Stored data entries
________________________________________

@[simp] theorem Ctx.wV_st (c : Ctx) (r : Reg) (x : Line) (t : Bool) : (c.wV r x t).st = c.st := rfl
@[simp] theorem Ctx.wV_g (c : Ctx) (r : Reg) (x : Line) (t : Bool) : (c.wV r x t).g = c.g := rfl
@[simp] theorem Ctx.wV_gFull (c : Ctx) (r : Reg) (x : Line) (t : Bool) : (c.wV r x t).gFull = c.gFull := rfl
@[simp] theorem Ctx.wV_gTaint (c : Ctx) (r : Reg) (x : Line) (t : Bool) : (c.wV r x t).gTaint = c.gTaint := rfl
@[simp] theorem Ctx.wV_pc (c : Ctx) (r : Reg) (x : Line) (t : Bool) : (c.wV r x t).pc = c.pc := rfl
@[simp] theorem Ctx.wV_flags (c : Ctx) (r : Reg) (x : Line) (t : Bool) : (c.wV r x t).flags = c.flags := rfl
@[simp] theorem Ctx.wV_gOpen (c : Ctx) (r : Reg) (x : Line) (t : Bool) : (c.wV r x t).gOpen = c.gOpen := rfl
@[simp] theorem Ctx.wV_vOpen (c : Ctx) (r : Reg) (x : Line) (t : Bool) : (c.wV r x t).vOpen = c.vOpen := rfl
@[simp] theorem Ctx.wV_scopes (c : Ctx) (r : Reg) (x : Line) (t : Bool) : (c.wV r x t).scopes = c.scopes := rfl
@[simp] theorem Ctx.wV_win (c : Ctx) (r : Reg) (x : Line) (t : Bool) : (c.wV r x t).win = c.win := rfl
@[simp] theorem Ctx.wV_task (c : Ctx) (r : Reg) (x : Line) (t : Bool) : (c.wV r x t).task = c.task := rfl
@[simp] theorem Ctx.wV_kid (c : Ctx) (r : Reg) (x : Line) (t : Bool) : (c.wV r x t).kid = c.kid := rfl
@[simp] theorem Ctx.wV_world (c : Ctx) (r : Reg) (x : Line) (t : Bool) : (c.wV r x t).world = c.world := rfl
@[simp] theorem Ctx.wV_base (c : Ctx) (r : Reg) (x : Line) (t : Bool) : (c.wV r x t).base = c.base := rfl
@[simp] theorem Ctx.wV_prio (c : Ctx) (r : Reg) (x : Line) (t : Bool) : (c.wV r x t).prio = c.prio := rfl
@[simp] theorem Ctx.wV_stage (c : Ctx) (r : Reg) (x : Line) (t : Bool) : (c.wV r x t).stage = c.stage := rfl
@[simp] theorem Ctx.wV_priv (c : Ctx) (r : Reg) (x : Line) (t : Bool) : (c.wV r x t).priv = c.priv := rfl
@[simp] theorem Ctx.wV_chan (c : Ctx) (r : Reg) (x : Line) (t : Bool) : (c.wV r x t).chan = c.chan := rfl
@[simp] theorem Ctx.wV_join (c : Ctx) (r : Reg) (x : Line) (t : Bool) : (c.wV r x t).join = c.join := rfl
@[simp] theorem Ctx.wV_joinScope (c : Ctx) (r : Reg) (x : Line) (t : Bool) : (c.wV r x t).joinScope = c.joinScope := rfl
@[simp] theorem Ctx.wV_parent (c : Ctx) (r : Reg) (x : Line) (t : Bool) : (c.wV r x t).parent = c.parent := rfl
@[simp] theorem Ctx.wV_launch (c : Ctx) (r : Reg) (x : Line) (t : Bool) : (c.wV r x t).launch = c.launch := rfl
@[simp] theorem Ctx.wV_claim (c : Ctx) (r : Reg) (x : Line) (t : Bool) : (c.wV r x t).claim = c.claim := rfl
@[simp] theorem Ctx.wV_lane (c : Ctx) (r : Reg) (x : Line) (t : Bool) : (c.wV r x t).lane = c.lane := rfl
@[simp] theorem Ctx.wV_serial (c : Ctx) (r : Reg) (x : Line) (t : Bool) : (c.wV r x t).serial = c.serial := rfl
@[simp] theorem Ctx.wV_wait (c : Ctx) (r : Reg) (x : Line) (t : Bool) : (c.wV r x t).wait = c.wait := rfl
@[simp] theorem Ctx.wV_served (c : Ctx) (r : Reg) (x : Line) (t : Bool) : (c.wV r x t).served = c.served := rfl
@[simp] theorem Ctx.wV_ldcs (c : Ctx) (r : Reg) (x : Line) (t : Bool) : (c.wV r x t).ldcs = c.ldcs := rfl
@[simp] theorem Ctx.wV_frozenBy (c : Ctx) (r : Reg) (x : Line) (t : Bool) : (c.wV r x t).frozenBy = c.frozenBy := rfl
@[simp] theorem Ctx.wV_yielded (c : Ctx) (r : Reg) (x : Line) (t : Bool) : (c.wV r x t).yielded = c.yielded := rfl
@[simp] theorem Ctx.wV_jumped (c : Ctx) (r : Reg) (x : Line) (t : Bool) : (c.wV r x t).jumped = c.jumped := rfl
@[simp] theorem Ctx.wV_recent (c : Ctx) (r : Reg) (x : Line) (t : Bool) : (c.wV r x t).recent = c.recent := rfl
@[simp] theorem Ctx.wV_vsp (c : Ctx) (r : Reg) (x : Line) (t : Bool) : (c.wV r x t).vsp = c.vsp := rfl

________________________________________

### WHAT TO DO
Set down exactly the lines of the data above, beginning with the line that has "c.join := rfl" and ending with the line that has "c.launch := rfl", and no others.

### OUTPUT FOR THIS EXERCISE
@[simp] theorem Ctx.wV_join (c : Ctx) (r : Reg) (x : Line) (t : Bool) : (c.wV r x t).join = c.join := rfl
@[simp] theorem Ctx.wV_joinScope (c : Ctx) (r : Reg) (x : Line) (t : Bool) : (c.wV r x t).joinScope = c.joinScope := rfl
@[simp] theorem Ctx.wV_parent (c : Ctx) (r : Reg) (x : Line) (t : Bool) : (c.wV r x t).parent = c.parent := rfl
@[simp] theorem Ctx.wV_launch (c : Ctx) (r : Reg) (x : Line) (t : Bool) : (c.wV r x t).launch = c.launch := rfl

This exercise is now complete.